Entries shown Start Marker

-- ==== Sys2Proof/Syntax.lean ====
section
/-!
DEFINITION. The steps of the ZN-960: one constructor for each row of the opcode table. The first part are the
217 instruction words of the Goell set with their operand fields (05_encoding R101 to R121); the second part
are the steps of the scheduler, the engines, the homes, the fabric and the service processors, which have
no encoding and whose arguments name the part of the machine that takes the step. The rule beside a row is
the one that the table names.
-/
namespace Sys2Proof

Entries shown End Marker

◆ **What you need to do**
Filter the entries above down to the lines that hold the word "part", and copy those lines.

◆ **Your solution**
DEFINITION. The steps of the ZN-960: one constructor for each row of the opcode table. The first part are the
217 instruction words of the Goell set with their operand fields (05_encoding R101 to R121); the second part
no encoding and whose arguments name the part of the machine that takes the step. The rule beside a row is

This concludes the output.